Humanoid Announces its KinetIQ Ascend Reinforcement Learning Approach

The new system was tested on several tasks, including picking parts from bins, handing objects to humans, and lifting and moving containers using both arms. It has proven effective across a range of manipulation scenarios.

London, UK, June 29, 2026 — UK-based robotics and AI company Humanoid has introduced KinetIQ Ascend, the company's reinforcement learning approach designed to reach 99.9% manipulation reliability at human speed and beyond. KinetIQ Ascend builds on the previously announced KinetIQ platform with trial-and-error learning, helping the company's robots improve directly on industrial tasks.

The new system was tested on several tasks, including picking parts from bins, handing objects to humans, and lifting and moving containers using both arms. It has proven effective across a range of manipulation scenarios.

In a machine-feeding application where a robot picks steel bearing rings from a bin and places them onto a conveyor, KinetIQ Ascend increased throughput by 42%, enabling the robot to operate at 1.5× the speed of the human demonstrations it originally learned from.

In a very different task involving picking items from a cluttered tote and handing them to a person, the same approach increased throughput by 85% while improving success rates from 80% to 98%.

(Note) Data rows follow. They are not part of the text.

-- ==== Sys2Proof/Certificates/Slice0/Obligations.lean ====
section
/-! DEFINITION. The statements for the provers. Each says which rules of spec/ it states. Next states are written out
whole, so each result statement is also its instruction's frame: a field that is not named is unchanged. -/

open Sys2Proof Sys2Proof.Machine

/-! ### Encoding -/

/-- R83, R84, R85: each of the 256 words has exactly one outcome; 8 name commands, with the operands of R82, and the other
248 are illegal. -/
def Obligations.DecodeIsTotalOnTheOpcodeMap : Prop :=
  ∀ c : Command,
    decode c =
      if c.word.toNat = 1 then .instr (.seed c.a c.b)
      else if c.word.toNat = 2 then .instr .roll
      else if c.word.toNat = 3 then .instr (.jump c.a)
      else if c.word.toNat = 4 then .instr .trace
      else if c.word.toNat = 5 then .instr .rdstate
      else if c.word.toNat = 6 then .instr .rdinc
      else if c.word.toNat = 7 then .instr .rdstep
      else if c.word.toNat = 8 then .instr .rdstat
      else if 16 ≤ c.word.toNat then .illegal .reservedBits
      else .illegal .reservedOpcode

/-- Decode and encode agree for every instruction with every operand: as a transfer, as a number (word in bits 7:0, A in
bits 135:8, B in bits 263:136; the numbering above bit 7 is the model's, log 11), and back, so each instruction has one
word. -/
def Obligations.DecodeAndEncodeAgree : Prop :=
  ∀ i : Instr,
    decode (encode i) = .instr i ∧
    decodeTableWord 264
      ((encode i).word.toNat + 2 ^ 8 * (encode i).a.toNat + 2 ^ 136 * (encode i).b.toNat) = some i ∧
    ∀ c : Command, decode c = .instr i → c.word = (encode i).word ∧ decode ⟨c.word, c.a, c.b⟩ = decode (encode i)

/-- Words written out from R83 decode to the commands they stand for. -/
def Obligations.WrittenWordsDecode : Prop :=
  decode ⟨0b00000001#8, 42, 54⟩ = .instr (.seed 42 54) ∧ decode ⟨0b00000010#8, 7, 9⟩ = .instr .roll ∧
  decode ⟨0b00000011#8, 6, 1⟩ = .instr (.jump 6) ∧ decode ⟨0b00000100#8, 0, 0⟩ = .instr .trace ∧
  decode ⟨0b00001000#8, 0, 0⟩ = .instr .rdstat ∧ decode ⟨0b00000000#8, 0, 0⟩ = .illegal .reservedOpcode ∧
  decode ⟨0b00010010#8, 0, 0⟩ = .illegal .reservedBits

/-- R14, R91: an integer reaches a bus as its residue mod 2^128; a negative one as `2^128 - (|k| mod 2^128)`, or 0. -/
def Obligations.IntegersReachTheBusAsResidues : Prop :=
  ∀ k : Int,
    ((trunc128 k).toNat : Int) = k % 2 ^ 128 ∧
    (k < 0 → (trunc128 k).toNat = if k.natAbs % 2 ^ 128 = 0 then 0 else 2 ^ 128 - k.natAbs % 2 ^ 128)

/-- R90: the three pseudo-instructions and what they expand to. -/
def Obligations.PseudoInstructionsExpand : Prop :=
  (∀ k : Int, assembleLine (.rewind k) = .command ⟨0x03, trunc128 (-k), 0⟩) ∧
  assembleLine .step = .command ⟨0x02, 0, 0⟩ ∧ assembleLine .nop = .command ⟨0x08, 0, 0⟩

/-- R89: the case of a mnemonic's letters does not matter (a word that starts with `.` is a directive, log 19). -/
def Obligations.MnemonicsIgnoreCase : Prop :=
  ∀ (word : List Char) (ops : List Int), word.head? ≠ some '.' → lineOf word ops = lineOf (word.map lowerChar) ops

/-! ### The datapath -/

/-- R110, R111, R112, R113, R114: the primitives as arithmetic on unsigned integers; and STEP is reduced mod 2^W_STEP (R35). -/
def Obligations.PrimitivesAreModularArithmetic : Prop :=
  (∀ (w : Nat) (a : U128), (wrapStep w a).toNat = a.toNat % 2 ^ w) ∧ ∀ a b : U128,
    (add128 a b).toNat = (a.toNat + b.toNat) % 2 ^ 128 ∧ (mul128 a b).toNat = a.toNat * b.toNat % 2 ^ 128 ∧
    (hi64 a).toNat = a.toNat / 2 ^ 64 ∧ (lo64 a).toNat = a.toNat % 2 ^ 64 ∧ fold64 a = hi64 a ^^^ lo64 a ∧
    (top6 a).toNat = a.toNat / 2 ^ 122 ∧ (incval a).toNat = 2 * a.toNat % 2 ^ 128 + 1

/-! ### What each command does -/

/-- R132, R133, R134: word 0x01 is SEED, and SEED completes in every state and for every parameter value. (`wait` holds the
latency of R258.) -/
def Obligations.SeedConfiguresIncrementAndMixesSeed : Prop :=
  ∀ (a b : U128) (s : State),
    decode ⟨0x01#8, a, b⟩ = .instr (.seed a b) ∧
    let n := (b <<< 1) ||| 1
    let inc := match s.cfg.seedIncMode with
      | .orInto => s.inc ||| n
      | .replace => n
    let start := if s.cfg.seedClearState then 0 else s.state
    let x1 := lcg inc start
    let x2 := lcg inc (x1 + a)
    exec (.seed a b) s = .next
      { s with
        inc := inc
        state := x2
        stepCount := wrapStep s.cfg.wStep (s.stepCount + 2)
        seeded := true
        events := s.events ++ (if s.trc then [⟨.adv, x1⟩, ⟨.adv, x2⟩] else [])
        answer := some ⟨0, x2⟩
        wait := s.cfg.latSeed }

/-- R132 corner case (5): the first SEED after reset, whatever other commands came before it, gives the same registers
whatever the parameters of R133 and R134 are, and INC is `2b + 1` with bit 127 of `b` lost. -/
def Obligations.FirstSeedIgnoresTheParameters : Prop :=
  ∀ (a b : U128) (s : State), BlockInv s → s.wasReset = true → s.seeded = false →
    ∃ t, exec (.seed a b) s = .next t ∧ t.inc.toNat = 2 * (b.toNat % 2 ^ 127) + 1 ∧ t.state = lcg t.inc (t.inc + a) ∧
      t.stepCount = wrapStep s.cfg.wStep 2 ∧ t.seeded = true

/-- R137: after a first SEED, of one block or of two, two selectors give the same INC exactly when they agree in bits
126:0. -/
def Obligations.StreamsDifferByTheLow127Bits : Prop :=
  ∀ (a a' b b' : U128) (s s' t t' : State), BlockInv s → s.wasReset = true → s.seeded = false →
    BlockInv s' → s'.wasReset = true → s'.seeded = false →
    exec (.seed a b) s = .next t → exec (.seed a' b') s' = .next t' →
    (t.inc = t'.inc ↔ ∀ i < 127, b.getLsbD i = b'.getLsbD i)

/-- R152: word 0x02 is ROLL whatever the buses carry; ROLL of a seeded block completes with one ADVANCE and the permutation
of the state after it, and ROLL of an unseeded one answers NOT_SEEDED and changes nothing. -/
def Obligations.RollAdvancesAndPermutes : Prop :=
  (∀ a b : U128, decode ⟨0x02#8, a, b⟩ = .instr .roll) ∧
  (∀ s : State, s.seeded = true →
    let x := lcg s.inc s.state
    exec .roll s = .next
      { s with
        state := x
        stepCount := wrapStep s.cfg.wStep (s.stepCount + 1)
        events := s.events ++ (if s.trc then [⟨.adv, x⟩] else [])
        answer := some ⟨0, (xslrr x).setWidth 128⟩
        wait := s.cfg.latRoll }) ∧
  (∀ s : State, s.seeded = false → exec .roll s = .next { s with answer := some ⟨2, 0⟩, wait := s.cfg.latOther })

/-- R150: bit `i` of the output is bit `(i + rot) mod 64` of the XOR of the halves, `rot` being the top six bits. -/
def Obligations.OutputIsTheFoldRotatedRight : Prop :=
  ∀ (x : U128) (i : Nat), i < 64 →
    let k := (i + x.toNat / 2 ^ 122) % 64
    (xslrr x).getLsbD i = (x.getLsbD (64 + k) ^^ x.getLsbD k)

/-- R151 (2): an output is 0 exactly when the halves of the state are equal. -/
def Obligations.OutputIsZeroExactlyOnEqualHalves : Prop :=
  ∀ x : U128, xslrr x = 0 ↔ x.toNat / 2 ^ 64 = x.toNat % 2 ^ 64

/-- R172, R173: word 0x03 is JUMP with its distance on bus A; JUMP of a seeded block completes, applying the coefficients of
R171 once; JUMP of an unseeded one answers NOT_SEEDED and changes nothing. (The working registers and the draw counter are
left open after it: R46, log 10.) -/
def Obligations.JumpAppliesTheCoefficients : Prop :=
  (∀ d b : U128, decode ⟨0x03#8, d, b⟩ = .instr (.jump d)) ∧
  (∀ (d : U128) (s : State), s.seeded = true →
    let j := jumpCoef s.inc d
    let x := j.accM * s.state + j.accP
    ∃ (regs : JumpRegs) (n : Nat),
      exec (.jump d) s = .next
        { s with
          state := x
          stepCount := wrapStep s.cfg.wStep (s.stepCount + d)
          events := s.events ++ (if s.trc then [⟨.jmp, x⟩] else [])
          answer := some ⟨0, 0⟩
          wait := s.cfg.latJump
          jump := regs
          drawn := n }) ∧
  (∀ (d : U128) (s : State), s.seeded = false →
    exec (.jump d) s = .next { s with answer := some ⟨2, 0⟩, wait := s.cfg.latOther })

/-- R171: after the 128 iterations the accumulated pair is `f^d`, every bit of `d` has been used, and ITER is 128. -/
def Obligations.JumpCoefficientsAreThePower : Prop :=
  ∀ inc d x : U128,
    (jumpCoef inc d).accM * x + (jumpCoef inc d).accP = (lcg inc)^[d.toNat] x ∧
    (jumpCoef inc d).dlt = 0 ∧ (jumpCoef inc d).iter = 128

/-- R174: JUMP by `d` leaves the STATE and the STEP that `d` ROLLs leave. -/
def Obligations.JumpEqualsThatManyRolls : Prop :=
  ∀ (d : U128) (s : State), BlockInv s → s.wasReset = true → s.seeded = true →
    ∃ t, transact (encode (.jump d)) s = .next t ∧
      t.state = (rollOnce^[d.toNat] s).state ∧ t.stepCount = (rollOnce^[d.toNat] s).stepCount ∧
      t.inc = (rollOnce^[d.toNat] s).inc

/-- R175: for every integer `k`, JUMP `k` and then JUMP `-k` restore STATE and STEP exactly. -/
def Obligations.JumpBackRestoresStateAndStep : Prop :=
  ∀ (k : Int) (s : State), BlockInv s → s.wasReset = true → s.seeded = true →
    ∃ t u, exec (.jump (trunc128 k)) s = .next t ∧ exec (.jump (trunc128 (-k))) t = .next u ∧
      u.state = s.state ∧ u.stepCount = s.stepCount ∧ u.inc = s.inc ∧ u.seeded = true

/-- R176: with an odd INC every state returns to itself after 2^128 steps and multiples of it, and never sooner. -/
def Obligations.GeneratorHasFullPeriod : Prop :=
  ∀ (inc x : U128) (n : Nat), inc.getLsbD 0 = true → ((lcg inc)^[n] x = x ↔ 2 ^ 128 ∣ n)

/-- R130: ADVANCE is a bijection on STATE for every INC, odd or not. -/
def Obligations.AdvanceIsABijection : Prop :=
  ∀ s : State, Function.Bijective fun x : U128 => (advance { s with state := x }).state

/-- R193: word 0x07 is RDSTEP whatever the buses carry; it answers STEP whatever TRC is and changes nothing; after JUMP by
`-k` from STEP = 0 it answers the residue of `-k`, which reads as the signed value `-k` in the range of W_STEP bits. (That a
STEP narrower than the response is zero-extended is the model's reading: log 20.) -/
def Obligations.StepReadsBackTheSignedDistance : Prop :=
  (∀ a b : U128, decode ⟨0x07#8, a, b⟩ = .instr .rdstep) ∧
  (∀ s : State, exec .rdstep s = .next { s with answer := some ⟨0, s.stepCount⟩, wait := s.cfg.latOther }) ∧
  (∀ (k : Int) (s : State), s.seeded = true → s.stepCount = 0 →
    ∃ t u r, exec (.jump (trunc128 (-k))) s = .next t ∧ exec .rdstep t = .next u ∧ u.answer = some r ∧ r.status = 0 ∧
      r.data = wrapStep s.cfg.wStep (trunc128 (-k)) ∧
      (s.cfg.wellFormed = true → -2 ^ (s.cfg.wStep - 1) < k → k ≤ 2 ^ (s.cfg.wStep - 1) →
        signedView s.cfg.wStep r.data = -k))

/-- R190: word 0x04 is TRACE whatever the buses carry; it completes in every state, and bit 1 of the data is the old TRC,
bit 0 the new one. -/
def Obligations.TraceTogglesAndAnswersBoth : Prop :=
  (∀ a b : U128, decode ⟨0x04#8, a, b⟩ = .instr .trace) ∧
  ∀ s : State,
    exec .trace s = .next
      { s with trc := !s.trc, answer := some ⟨0, if s.trc then 2 else 1⟩, wait := s.cfg.latOther }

Across increasingly complex manipulation scenarios, KinetIQ Ascend continued to deliver significant improvements. In a third bimanual tote handling task where the robot lifts a tote from a table using both arms, throughput more than doubled, and success rates rose from 78% to 99%, representing a roughly twentyfold reduction in failures, with all results achieved after only a few days of training.

The results demonstrate that KinetIQ Ascend shows a new way of developing robot capabilities, proving effective across a range of real-world operational tasks, from high-speed single-arm picking to complex bimanual handling.

KinetIQ Ascend also demonstrated that robot performance improves predictably as training time increases. It's similar to how large language models improve as more compute and data become available. The observed scaling trend, supported by simulation experiments, suggests that the company's method scales all the way to 100% reliability.

A new approach also revealed two additional findings: improving only the hardest part of a workflow can improve the entire task, and robots were able to generalise to objects they had not seen during training.

"The humanoid race is becoming a question of scale, and real-world RL can be a core part of the answer. Robots that once required months of manual tuning are now outperforming human demonstrations within days. KinetIQ Ascend, our real-world RL method, offers a new approach to developing robot capabilities. Instead of spending months collecting data and manually tuning every new skill, we can start with a basic behavior and allow RL to refine it into a deployment-ready capability - a process we describe as building a ‘capability factory', which marks how humanoid robots move from impressive demos to tools that industry can actually rely on," said Jarad Cannon, Chief Technology Officer at Humanoid.

Humanoid outlined all these findings in a new technical report, which covers the full methodology behind KinetIQ Ascend, including the training infrastructure, algorithmic solutions, and a deeper analysis of the results.

About Humanoid
Humanoid is a UK-based robotics company building humanoid robots for industrial use, working to become the #1 general-purpose industrial humanoid robotics company within two years. Founded by Artem Sokolov in 2024, Humanoid brings together over 250 engineers, researchers, and innovators from top global tech companies. All robots run on KinetIQ, Humanoid's proprietary four-layer AI framework designed for real-world deployment.

With offices in London, Boston, Vancouver, and San Diego, the company is focused on building commercially viable, scalable, and safe robotic solutions for real-world applications.